Dr. David Carlson, Assistant Professor of Civil and Environmental Engineering and Biostatistics and Bioinformatics, talked about Nuts and Bolts of Respecting Data: Model Fitting and Misinterpretation, in the context of machine learning. He asked the audience an apparently intuitive question – Do we always want to increase complexity to represent data? He talked about the risk of “overfitting”, defined as “the situation when the learned model increases complexity to fit the observed training data too well”. He showed pros and cons of using the linear model versus quadratic, 4th or 7th order models. Then he asked the audience to choose which model should be used and the audience general answer was that it ‘s best to use a simple model rather than a complex one. In the end, he concluded that even though people often have good intuition for what’s appropriate to use, we need to remember that there are rigorous statistical techniques to determine the best model.
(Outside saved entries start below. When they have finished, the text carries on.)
-- ==== Sys2Proof/Machine/Float.lean ====
section
/-! DEFINITION. Floating-point values, their formats and the one rounding (R26-R32, R47, R48), the arithmetic of R123
to R135, and the functions of R126. A finite value is a sign, a natural number and a power of two. -/

namespace Sys2Proof.Machine

open Sys2Proof

/-! ## Values and formats -/

/-- A value of a floating-point format: a NaN, an infinity, or (-1)^neg * m * 2^e. -/
inductive FVal where
  | nan (signalling : Bool)
  | inf (neg : Bool)
  | fin (neg : Bool) (m : Nat) (e : Int)
  deriving DecidableEq, Repr

/-- A binary format: precision with the hidden bit, and the width of the exponent field (R26). -/
structure Fmt where
  p  : Nat
  eb : Nat
  deriving DecidableEq, Repr

def fp64 : Fmt := { p := 53, eb := 11 }
def fp32 : Fmt := { p := 24, eb := 8 }
def fp16 : Fmt := { p := 11, eb := 5 }
def bf16 : Fmt := { p := 8, eb := 8 }

/-- The format of one element of a type (R119). -/
def fmtOf : FType → Fmt
  | .f32 => fp32
  | .f64 => fp64
  | .f16 | .f16x2 => fp16
  | .bf16 | .bf16x2 => bf16

/-- The exponent bias. -/
def fmtBias (f : Fmt) : Int := 2 ^ (f.eb - 1) - 1
/-- The exponent of the smallest normal value. -/
def fmtEmin (f : Fmt) : Int := 1 - fmtBias f
/-- The weight of the last place of a subnormal. -/
def fmtQmin (f : Fmt) : Int := fmtEmin f - (f.p - 1 : Nat)

/-- The value of an encoding (R26, R27). -/
def fDecode (f : Fmt) (b : Nat) : FVal :=
  let mb := f.p - 1
  let m := b % 2 ^ mb
  let ex := b / 2 ^ mb % 2 ^ f.eb
  let neg := (b / 2 ^ (mb + f.eb)) % 2 == 1
  if ex = 2 ^ f.eb - 1 then (if m = 0 then .inf neg else .nan (m < 2 ^ (mb - 1)))
  else if ex = 0 then .fin neg m (fmtQmin f)
  else .fin neg (2 ^ mb + m) (fmtQmin f + (ex - 1 : Nat))

/-- The sign bit in its place. -/
def fSign (f : Fmt) (neg : Bool) : Nat := if neg then 2 ^ (f.p - 1 + f.eb) else 0
/-- The canonical NaN (R26). -/
def fNaN (f : Fmt) : Nat := (2 ^ f.eb - 1) * 2 ^ (f.p - 1) + 2 ^ (f.p - 2)
/-- An infinity. -/
def fInf (f : Fmt) (neg : Bool) : Nat := fSign f neg + (2 ^ f.eb - 1) * 2 ^ (f.p - 1)
/-- The largest finite value. -/
def fMax (f : Fmt) (neg : Bool) : Nat := fInf f neg - 1
/-- A zero. -/
def fZero (f : Fmt) (neg : Bool) : Nat := fSign f neg

/-- The encoding of `k` units of weight 2^q, where k < 2^p, and k has p bits unless q is the subnormal weight. -/
def fEncode (f : Fmt) (neg : Bool) (k : Nat) (q : Int) : Nat :=
  if k < 2 ^ (f.p - 1) then fSign f neg + k
  else fSign f neg + (q - fmtQmin f + 1).toNat * 2 ^ (f.p - 1) + (k - 2 ^ (f.p - 1))

/-! ## Rounding -/

/-- A rounding mode, with LFSR[31:8] for a stochastic one (R47, R48). -/
structure RMode where
  mode : Rounding
  lfsr : Nat := 0
  deriving DecidableEq, Repr

/-- RM of STATUS (R13). -/
def rmOf (rm : BitVec 2) : RMode :=
  match rm.toNat with
  | 0 => { mode := .rne } | 1 => { mode := .rtz } | 2 => { mode := .rup } | _ => { mode := .rdn }

/-- Whether a magnitude between k and k+1 units goes to k+1, for a remainder of `rem` of `unit` parts and a part that is
only known to be above 0 and below one part (`sticky`). -/
def roundsUp (r : RMode) (neg : Bool) (k rem unit : Nat) (sticky : Bool) : Bool :=
  let inexact := rem != 0 || sticky
  match r.mode with
  | .rne => unit < 2 * rem || (2 * rem == unit && (sticky || k % 2 == 1))
  | .rtz => false
  | .rup => inexact && !neg
  | .rdn => inexact && neg
  | .sr => inexact && r.lfsr < rem * 2 ^ 24 / unit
And invited us to keep in mind these three main points:

  • Make sure that you are not over-using data or over-interpreting results
  • While some complex patterns are real, most are not! Over-fitting and over-interpretation hurts moving forward
  • Be respectful of your data

 

[i] John P. A. Ioannidis.  “Why Most Published Research Findings Are False.” PLOS Medicine 2(8): e124. (2005).  https://doi.org/10.1371/journal.pmed.0020124

[ii] David B. Allison, Andrew W. Brown, Brandon J. George, and Kathryn A. Kaiser. “Reproducibility: A tragedy of errors.” Nature News, Springer Nature, Feb 3, 2016. doi:10.1038/530027a.